- **EXERCISE PROMPT**:
All that is needed is every line of the listing below that has "find".

- **DATA SHOWN**:
------------------------------------------------
/-- RESUME (R301). The fresh walk: what the cache holds for the address of the fault is dropped (log 128). -/
def Dev.faultResume (s : Dev) (h st r : Nat) (poll : Bool) : Dev :=
  let n := s.stallPorter st
  match s.faultOf h st r poll with
  | none => s.setB F.XLAT_STATUS_RESP_ERR true h
  | some f =>
    let s1 := ((s.setFault st r poll none).dropRec st r poll).xdrop h (fun e =>
      e.stall == st && e.page == f.addr / 2 ^ e.size && (e.mode == 1 || e.pasid == f.pasid))
    if poll then s1 else ((s1.setRstate (8 * st + r) 1).run n).preempt n

/-- The outcome of ABORT (R299, R301). -/
def Dev.faultAbort (s : Dev) (st r : Nat) (f : XFault) : Dev :=
  let k := 8 * st + r
  let n := s.stallPorter st
  let poll := f.kind == 4
  let s1 := (s.setFault st r poll none).dropRec st r poll
  if poll then (s1.pollFail st).run n
  else
    let x := s1.ring k
    match f.kind, x.saved with
    | 3, _ => (s1.haltRing k 0x11 f.slot (s1.rci k) (s1.rphase k) []).run n
    | 5, some (slot, _, some d) =>
      let (ci, ph) := s1.slotPast k slot d.phase d.n
      (s1.haltRing k 0x12 slot ci ph []).run n
    | _, some (slot, p, some d) =>
      let (ci, ph) := s1.slotPast k slot d.phase d.n
      let d1 := { d with ended := some (0x0D, p, f.addr), unbound := 0 }
      (((s1.haltRing k 0x0D slot ci ph [d1])).countDesc st n 1 false).run n
    | _, _ => s1.run n

/-- ABORT written to XLAT_RESP (R301). -/
def Dev.respAbort (s : Dev) (h st r : Nat) (poll : Bool) : Dev :=
  match s.faultOf h st r poll with
  | none => s.setB F.XLAT_STATUS_RESP_ERR true h
  | some f => s.faultAbort st r f

/-- No response came within FAULT_WAIT of the record's writing (R302). -/
def Dev.faultTimeout (s : Dev) (h st r : Nat) (poll : Bool) : Dev :=
  match s.faultOf h st r poll with
  | none => s
  | some f => if f.written && s.f F.XLAT_CTL_FAULT_WAIT h != 0 then (s.faultAbort st r f).inc .autoAbort 1 h else s

/-- A write of XLAT_RESP (R301). -/
def Dev.wrXlatResp (s : Dev) (h : Nat) (v : Word) : Dev :=
  let st := getBits v 0 10
  let r := getBits v 10 3
  let poll := v.getLsbD 13
  if v.getLsbD 14 then s.respAbort h st r poll else s.faultResume h st r poll

/-! ### Walks and page requests -/

/-- Reads of kind `kind` that walk `i` of half `h` has outstanding: those of a walk discarded since, or of a silenced Stall, come first. -/
def Dev.walkTag (s : Dev) (h i kind : Nat) : Option (Nat × Nat × TagSt) :=
  let l := (s.porters.filter (fun e => e.1 / 32 == h)).flatMap (fun e => e.2.tags.filterMap (fun x => x.2.bind (fun t =>
    if t.kind = kind ∧ t.slot = i ∧ t.quar = false then some (e.1, x.1, t) else none)))
  (l.find? (fun x => x.2.2.dead || s.staleTag x.2.2)).or l.head?

/-- The answer to a walk's read, with the tag slot freed. One that a discarded walk issued is dropped (R292, R307), and a stale one only counts
(R320); the oldest is answered first (DESIGN CHOICE, log 146). -/
def Dev.walkAnswer (s : Dev) (h i kind : Nat) (k : Dev → Nat → WalkSt → Dev) : Dev :=
  match s.walkTag h i kind with
  | none => s
  | some (n, slot, t) =>
    let s1 := s.answered n slot t
    if s.staleTag t then (s1.inc .staleCpl 1 n).run n
    else match t.dead, (s1.xl h).walks.look none i with
      | false, some y => if y.done then s1.run n else ((k s1 n y).walkWake h i).run n
      | _, _ => s1.run n

/-- A PRG Response (R295, R307). -/
def Dev.prgAnswer (s : Dev) (st prg : Nat) (c : PrgCode) : Dev :=
  let find (h : Nat) : Option (Nat × Nat × WalkSt) := (s.prgWalk h st prg).map (fun x => (h, x))
  match (find 0).or (find 1) with
  | none => s.inc .unexpPrg 1 (s.stallHalf st)
  | some (h, i, y) =>
    if c = .success then
      let s1 := s.setXl h { s.xl h with walks := (s.xl h).walks.put none i none }
      let s2 := s1.xdrop h (fun e => e.stall == st && e.mode == 2 && e.pasid == y.pasid && e.page == y.addr / 2 ^ e.size)
      (y.waiters.foldl (fun s w => s.walkStart h w 2 y.addr) s2).walksTry h
    else (s.walkEnd h i (some (8, 0))).walkWake h i

/-! ### Registers of binding, share, translation and invalidation -/

/-- Every ring of a Stall is DISABLED. -/
def Dev.ringsOff (s : Dev) (st : Nat) : Bool := (List.range 8).all (fun r => s.rstate (8 * st + r) == 0)

/-- A write of STALL_BIND (R309). The Stall is in no round, and a held share takes effect (R314). -/
def Dev.wrBind (s : Dev) (st : Nat) (v : Word) : Dev :=
  if getBits v 0 7 = getBits (s.reg .stallBind st) 0 7 then s
  else if s.ringsOff st then
    let n := s.stallPorter st
    let s1 := (s.setReg .stallBind (v &&& 0x7F) st).applyShare st
    (s1.run n).run (s1.stallPorter st)
  else s.setB F.STALL_MGR_STATUS_BIND_ERR true st

/-- A write of STALL_SHARE (R314): held until the round ends, or taken at once where no round is under way. -/
def Dev.wrShare (s : Dev) (st : Nat) (v : Word) : Dev :=
  let s1 := s.setStall st { s.stallSt st with share := some (v &&& 0x3FFFFFFFFFFFF) }
  let p := s.porter (s.stallPorter st)
  if s.b F.STALL_BIND_BOUND st && (p.turn.isSome || !p.left.isEmpty) then s1 else s1.applyShare st

/-- A write of STALL_XLAT (R284). -/
def Dev.wrStallXlat (s : Dev) (st : Nat) (v : Word) : Dev :=
  if s.ringsOff st then s.setReg .stallXlat (v &&& 0xFFFFFFFFFF00F) st
  else s.setB F.XLAT_STATUS_XLAT_CFG_ERR true (s.stallHalf st)

/-- A write of XLAT_CTL: FQ_SIZE_LOG2 only while the fault queue is empty. -/
def Dev.wrXlatCtl (s : Dev) (h : Nat) (v : Word) : Dev :=
  let keep := s.f F.XLAT_CTL_FQ_SIZE_LOG2 h
  let s1 := s.setReg .xlatCtl (v &&& 0xFFFF) h
  if s.f F.FQ_PI_INDEX h = s.f F.FQ_CI_INDEX h then s1 else s1.setF F.XLAT_CTL_FQ_SIZE_LOG2 keep h

/-- A write of FQ_BASE (R300). -/
def Dev.wrFqBase (s : Dev) (h : Nat) (v : Word) : Dev :=
  let s1 := ((s.setReg .fqBase (v &&& 0xFFFFFFFFFFFFF000) h).setF F.FQ_PI_INDEX 0 h).setF F.FQ_CI_INDEX 0 h
  s1.setXl h { s1.xl h with phase := true }

/-- A write of FQ_CI (R300). -/
def Dev.wrFqCi (s : Dev) (h : Nat) (v : Word) : Dev :=
  let s1 := s.setF F.FQ_CI_INDEX (getBits v 0 12) h
  s1.setXl h { s1.xl h with vector := false }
------------------------------------------------
- **SOLUTION TO THE EXERCISE**:
  (l.find? (fun x => x.2.2.dead || s.staleTag x.2.2)).or l.head?
  let find (h : Nat) : Option (Nat × Nat × WalkSt) := (s.prgWalk h st prg).map (fun x => (h, x))
  match (find 0).or (find 1) with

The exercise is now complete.